[Records shown]

/-- A START or MIDDLE is counted at its level; its frame stays open (R34). -/
theorem segmentCompleted_data_open (s : State) {d : DataSegment} (stays : d.kind.closes = false) :
    (s.segmentCompleted (.data d)).counters =
        (s.counters.plusTrunk .segmentsSent).plusLevel d.level .segmentsSent 1 ∧
      (s.segmentCompleted (.data d)).txPool = s.txPool := by
  unfold segmentCompleted dataCompleted
  dsimp only
  rw [if_neg (by simp [stays])]
  split <;> simp

/-- An END or WHOLE is counted, and its frame is counted as sent and given back to the pool (R34). -/
theorem segmentCompleted_data_closed (s : State) {d : DataSegment} (ends : d.kind.closes = true) :
    (s.segmentCompleted (.data d)).counters =
        ((s.counters.plusTrunk .segmentsSent).plusLevel d.level .segmentsSent 1).plusLevel d.level .framesSent 1 ∧
      (s.segmentCompleted (.data d)).txPool = s.txPool.giveBackFrame d.frame := by
  unfold segmentCompleted dataCompleted
  dsimp only
  rw [if_pos ends]
  split <;> simp [freeTx]

end State

theorem DataKind.closes_eq_false {k : DataKind} (h : k = .start ∨ k = .middle) : k.closes = false := by
  rcases h with rfl | rfl <;> rfl

theorem DataKind.closes_eq_true {k : DataKind} (h : k = .end_ ∨ k = .whole) : k.closes = true := by
  rcases h with rfl | rfl <;> rfl

namespace State

variable {s : State}

/-- Every completed segment is counted (R11). -/
theorem segmentCompleted_counted (s : State) (g : Segment) : trunkCounted s (s.segmentCompleted g) .segmentsSent := by
  unfold trunkCounted
  cases g with
  | control q => simp [s.segmentCompleted_control q]
  | hello h q => simp [s.segmentCompleted_hello h q]
  | data d =>
    cases closes : d.kind.closes with
    | false => simp [s.segmentCompleted_data_open closes]
    | true => simp [s.segmentCompleted_data_closed closes]

/-! ### The latched segment (R11, R17, R76) -/

/-- The latched segment is in flight and the latch empty, before the selection that its start makes. -/
def latchMoved (s : State) : State :=
  match s.trunkTx.latch with
  | none => s
  | some g => s.mapTrunkTx fun t => { t.start g with latch := none }

theorem latchMoved_onlyChanges (s : State) : onlyChanges [.trunkTx] s s.latchMoved := by
  unfold latchMoved
  split
  · exact onlyChanges_refl _ _
  · intro b hb
    cases b <;> first | exact absurd (by decide) hb | rfl

/-- With no segment in flight the latched one, if any, takes the slot (R11). -/
theorem latchMoved_slots (idle : s.trunkTx.inFlight = none) :
    s.latchMoved.trunkTx.inFlight = s.trunkTx.latch ∧ s.latchMoved.trunkTx.latch = none := by
  unfold latchMoved
  split
  · rename_i empty
    exact ⟨idle.trans empty.symm, empty⟩
  · rename_i g full
    exact ⟨full.symm, rfl⟩

/-- A HELLO that starts gives the limits kept for the entry to UP, and any other segment leaves them (R76, log 25). -/
theorem latchMoved_lastHello (s : State) :
    (∀ h q, s.trunkTx.latch = some (.hello h q) → s.latchMoved.trunkTx.lastHello = some q) ∧
      ((∀ h q, s.trunkTx.latch ≠ some (.hello h q)) → s.latchMoved.trunkTx.lastHello = s.trunkTx.lastHello) := by
  refine ⟨fun h q waits => ?_, fun noHello => ?_⟩
  · simp [latchMoved, waits, TrunkTx.start]
  · unfold latchMoved
    split
    · rfl
    · rename_i g full
      cases g with
      | data d => rfl
      | control q => rfl
      | hello h q => exact absurd full (noHello h q)

/-- The start of the latched segment, if there is one, is a selection trigger (R11, R17). -/
theorem startLatched_eq (s : State) :
    s.startLatched = if s.trunkTx.latch = none then s.latchMoved else s.latchMoved.selectionTrigger := by
  unfold startLatched latchMoved
  split <;> simp [*]

/-- A completion with a segment in flight: where no command awaits it, its reports and the start of the latched one. -/
theorem transmissionDone_eq {g : Segment} (flying : s.trunkTx.inFlight = some g)
    (unawaited : ∀ c a, s.agent.mode = .deferring c a → g.replyDone ≠ some a) :
    s.transmissionDone = (s.segmentCompleted g).startLatched := by
  have mode : (s.segmentCompleted g).agent.mode = s.agent.mode := by simp
  unfold transmissionDone
  rw [flying]
  dsimp only
  split
  · rfl
  · rename_i a done
    unfold replyLeft
    split
    · rfl
    · rename_i c awaited deferring
      rw [if_neg fun same => unawaited c awaited (mode ▸ deferring) (by rw [done, same])]

/-- A selection trigger reaches the Scheduler, the slots, the Link Controller and the counters. -/
theorem selectionTrigger_onlyChanges (s : State) :
    onlyChanges [.sched, .trunkTx, .link, .counters] s s.selectionTrigger := by
  intro b hb
  cases b <;> first | exact absurd (by decide) hb | simp [Block.same]

theorem startLatched_onlyChanges (s : State) : onlyChanges [.sched, .trunkTx, .link, .counters] s s.startLatched := by
  have moved : onlyChanges [.sched, .trunkTx, .link, .counters] s s.latchMoved :=
    onlyChanges_mono s.latchMoved_onlyChanges (by decide)
  rw [startLatched_eq]
  split
  · exact moved
  · exact onlyChanges_trans moved (selectionTrigger_onlyChanges _)

/-- With no segment in flight the latched one, if any, is in flight next, whatever is selected behind it (R11). -/
theorem startLatched_inFlight (idle : s.trunkTx.inFlight = none) : s.startLatched.trunkTx.inFlight = s.trunkTx.latch := by
  obtain ⟨moved, -⟩ := s.latchMoved_slots idle
  rw [startLatched_eq]
  split
  · exact moved
  · rename_i full
    rw [selectionTrigger_inFlight_of_busy (by rw [moved]; exact full), moved]

/-- The start of the latched segment selects as a trigger does in the state in which that segment is in flight (R17). -/
theorem startLatched_follows (s : State) :
    (s.trunkTx.latch = none → s.startLatched = s.latchMoved) ∧
      (s.trunkTx.latch ≠ none → selectionFollows s.latchMoved s.startLatched) := by
  rw [startLatched_eq]
  exact ⟨fun empty => if_pos empty, fun full => by rw [if_neg full]; exact selectionTrigger_follows _⟩

/-- Of the Link Controller the start of the latched segment leaves the keepalive deadline, and while the link is not UP
everything (R17, R86). -/
theorem startLatched_link (s : State) :
    s.startLatched.link.keepaliveDeadline = s.link.keepaliveDeadline ∧
      (s.link.state ≠ .up → s.startLatched.link = s.link) := by
  have moved : s.latchMoved.link = s.link := s.latchMoved_onlyChanges .link (by decide)
  rw [startLatched_eq]
  split
  · exact ⟨congrArg LinkController.keepaliveDeadline moved, fun _ => moved⟩
  · refine ⟨by simp [moved], fun notUp => ?_⟩
    rw [selectionTrigger_none _ (.inl (by rw [moved]; exact notUp)), moved]

/-- Of the counters it moves preemptions and WHOLE insertions alone (R23, R24). -/
theorem startLatched_counters (s : State) :
    s.startLatched.counters.trunk = s.counters.trunk ∧
      ∀ l c, c ≠ .preemptions → c ≠ .wholeInsertions → s.startLatched.counters.levelAt l c = s.counters.levelAt l c := by
  have moved : s.latchMoved.counters = s.counters := s.latchMoved_onlyChanges .counters (by decide)
  rw [startLatched_eq]
  split
  · exact ⟨by rw [moved], fun _ _ _ _ => by rw [moved]⟩
  · exact ⟨by simp [moved], fun l c h1 h2 => by rw [selectionTrigger_levelCounter _ l c h1 h2, moved]⟩

/-- It leaves the Transmit Pool. -/
theorem startLatched_txPool (s : State) : s.startLatched.txPool = s.txPool := s.startLatched_onlyChanges .txPool (by decide)

/-! ### What a completion counts and gives back, by the kind of segment (R34, R87, R107) -/

theorem completed_counted (s : State) (g : Segment) :
    trunkCounted s (s.segmentCompleted g).startLatched .segmentsSent := by
  obtain ⟨trunk, -⟩ := (s.segmentCompleted g).startLatched_counters
  exact (CounterBank.trunkAt_congr trunk _).trans (s.segmentCompleted_counted g)

theorem completed_control (s : State) (q : Four Half) :
    trunkCounted s (s.segmentCompleted (.control q)).startLatched .controlSent ∧
      (s.segmentCompleted (.control q)).startLatched.txPool = s.txPool := by
  obtain ⟨trunk, -⟩ := (s.segmentCompleted (.control q)).startLatched_counters
  obtain ⟨counters, pool⟩ := s.segmentCompleted_control q
  exact ⟨by simp [trunkCounted, CounterBank.trunkAt_congr trunk, counters], by rw [startLatched_txPool, pool]⟩

theorem completed_hello (s : State) (h : Bool) (q : Four Half) :
    (s.segmentCompleted (.hello h q)).startLatched.txPool = s.txPool ∧
      (s.segmentCompleted (.hello h q)).startLatched.counters.trunk = (s.counters.plusTrunk .segmentsSent).trunk := by
  obtain ⟨trunk, -⟩ := (s.segmentCompleted (.hello h q)).startLatched_counters
  obtain ⟨counters, pool⟩ := s.segmentCompleted_hello h q
  exact ⟨by rw [startLatched_txPool, pool], by rw [trunk, counters]⟩

theorem completed_data (s : State) (d : DataSegment) :
    levelCounted s (s.segmentCompleted (.data d)).startLatched d.level .segmentsSent 1 := by
  obtain ⟨-, level⟩ := (s.segmentCompleted (.data d)).startLatched_counters
  unfold levelCounted
  rw [level _ _ (by decide) (by decide)]
  cases closes : d.kind.closes with
  | false => simp [s.segmentCompleted_data_open closes]
  | true => simp [s.segmentCompleted_data_closed closes]

theorem completed_data_open (s : State) {d : DataSegment} (stays : d.kind.closes = false) :
    (s.segmentCompleted (.data d)).startLatched.txPool = s.txPool := by
  obtain ⟨-, pool⟩ := s.segmentCompleted_data_open stays
  rw [startLatched_txPool, pool]

theorem completed_data_closed (s : State) {d : DataSegment} (ends : d.kind.closes = true) :
    levelCounted s (s.segmentCompleted (.data d)).startLatched d.level .framesSent 1 ∧
      (s.segmentCompleted (.data d)).startLatched.txPool = s.txPool.giveBackFrame d.frame := by
  obtain ⟨-, level⟩ := (s.segmentCompleted (.data d)).startLatched_counters
  obtain ⟨counters, pool⟩ := s.segmentCompleted_data_closed ends
  refine ⟨?_, by rw [startLatched_txPool, pool]⟩
  rw [levelCounted, level _ _ (by decide) (by decide), counters]
  simp

/-! ### What a completion does to the Link Controller (R86) -/

theorem completed_link (s : State) (g : Segment) :
    (s.link.state = .up →
        (s.segmentCompleted g).startLatched.link.keepaliveDeadline = some (s.now + 250#32)) ∧
      (s.link.state ≠ .up → (s.segmentCompleted g).startLatched.link = s.link) := by
  obtain ⟨-, link⟩ := s.segmentCompleted_line g
  obtain ⟨keepalive, notUpLink⟩ := (s.segmentCompleted g).startLatched_link
  refine ⟨fun up => ?_, fun notUp => ?_⟩
  · rw [keepalive, link, if_pos up]
  · rw [if_neg notUp] at link
    rw [notUpLink (by rw [link]; exact notUp), link]

end State
end Sys2Proof.Machine

open Sys2Proof Sys2Proof.Machine in
/-- Settles O26: `segmentCompleted` is the completed segment's part and `startLatched` the latched one's; the state between
them, with the latched segment moved, is the one the next selection is made from. -/
theorem completionFreesTheFrameAndStartsTheLatch : Obligations.CompletionFreesTheFrameAndStartsTheLatch := by
  refine ⟨fun s rest idle => ?_, fun s g rest flying unawaited => ?_⟩
  · rw [Laws.exec_transmissionCompletion s rest, State.transmissionDone, idle]
  · obtain ⟨line, link⟩ := s.segmentCompleted_line g
    have changes := s.segmentCompleted_onlyChanges g
    obtain ⟨keepalive, notUpLink⟩ := s.completed_link g
    have executed : exec .transmissionCompletion s = .next (s.segmentCompleted g).startLatched := by
      rw [Laws.exec_transmissionCompletion s rest, State.transmissionDone_eq flying unawaited]
    have idle : (s.segmentCompleted g).trunkTx.inFlight = none := by rw [line]
    have latch : (s.segmentCompleted g).trunkTx.latch = s.trunkTx.latch := by rw [line]
    have lastHello : (s.segmentCompleted g).trunkTx.lastHello = s.trunkTx.lastHello := by rw [line]
    obtain ⟨slot, emptied⟩ := State.latchMoved_slots idle
    obtain ⟨gives, leaves⟩ := (s.segmentCompleted g).latchMoved_lastHello
    obtain ⟨stays, selects⟩ := (s.segmentCompleted g).startLatched_follows
    rw [latch] at slot gives leaves stays selects
    refine ⟨_, executed, (State.startLatched_inFlight idle).trans latch, s.completed_counted g, keepalive, notUpLink,
      fun q control => ?_, fun h q hello => ?_, fun d data => ?_, ?_, (s.segmentCompleted g).latchMoved, ?_, slot, emptied,
      gives, fun noHello => (leaves noHello).trans lastHello, ?_, stays, selects⟩
    · rw [control]
      exact s.completed_control q
    · rw [hello]
      exact s.completed_hello h q
    · rw [data]
      refine ⟨s.completed_data d, fun opens => s.completed_data_open (DataKind.closes_eq_false opens), fun closes => ?_⟩
      obtain ⟨sent, freed⟩ := s.completed_data_closed (DataKind.closes_eq_true closes)
      rw [freed]
      exact ⟨sent, s.txPool.giveBackFrame_returned d.frame⟩
    · exact onlyChanges_trans (onlyChanges_mono changes (by decide))
        (onlyChanges_mono (State.startLatched_onlyChanges _) (by decide))
    · exact onlyChanges_trans changes (onlyChanges_mono (State.latchMoved_onlyChanges _) (by decide))
    · exact ((State.latchMoved_onlyChanges _) .link (by decide)).trans link
end

section
/-! EGRESS_FRAME_START and EGRESS_COMPLETION (R85, R115, R116, R117, R119, R127, R128, R129). -/

namespace Sys2Proof.Machine

/-! ### Start (R127, R128) -/

theorem EgressPort.startHead_of_empty {e : EgressPort} (empty : e.queue = []) : e.startHead = e := by
  simp [startHead, empty]

theorem EgressPort.startHead_of_queued {e : EgressPort} (queued : e.queue ≠ []) :
    e.startHead = { e with state := .sending } := by
  simp [startHead, queued]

[Work instruction] The required output is each line of the entries that contains the word "unawaited".

[Response box]
    (unawaited : ∀ c a, s.agent.mode = .deferring c a → g.replyDone ≠ some a) :
      rw [if_neg fun same => unawaited c awaited (mode ▸ deferring) (by rw [done, same])]
  refine ⟨fun s rest idle => ?_, fun s g rest flying unawaited => ?_⟩
      rw [Laws.exec_transmissionCompletion s rest, State.transmissionDone_eq flying unawaited]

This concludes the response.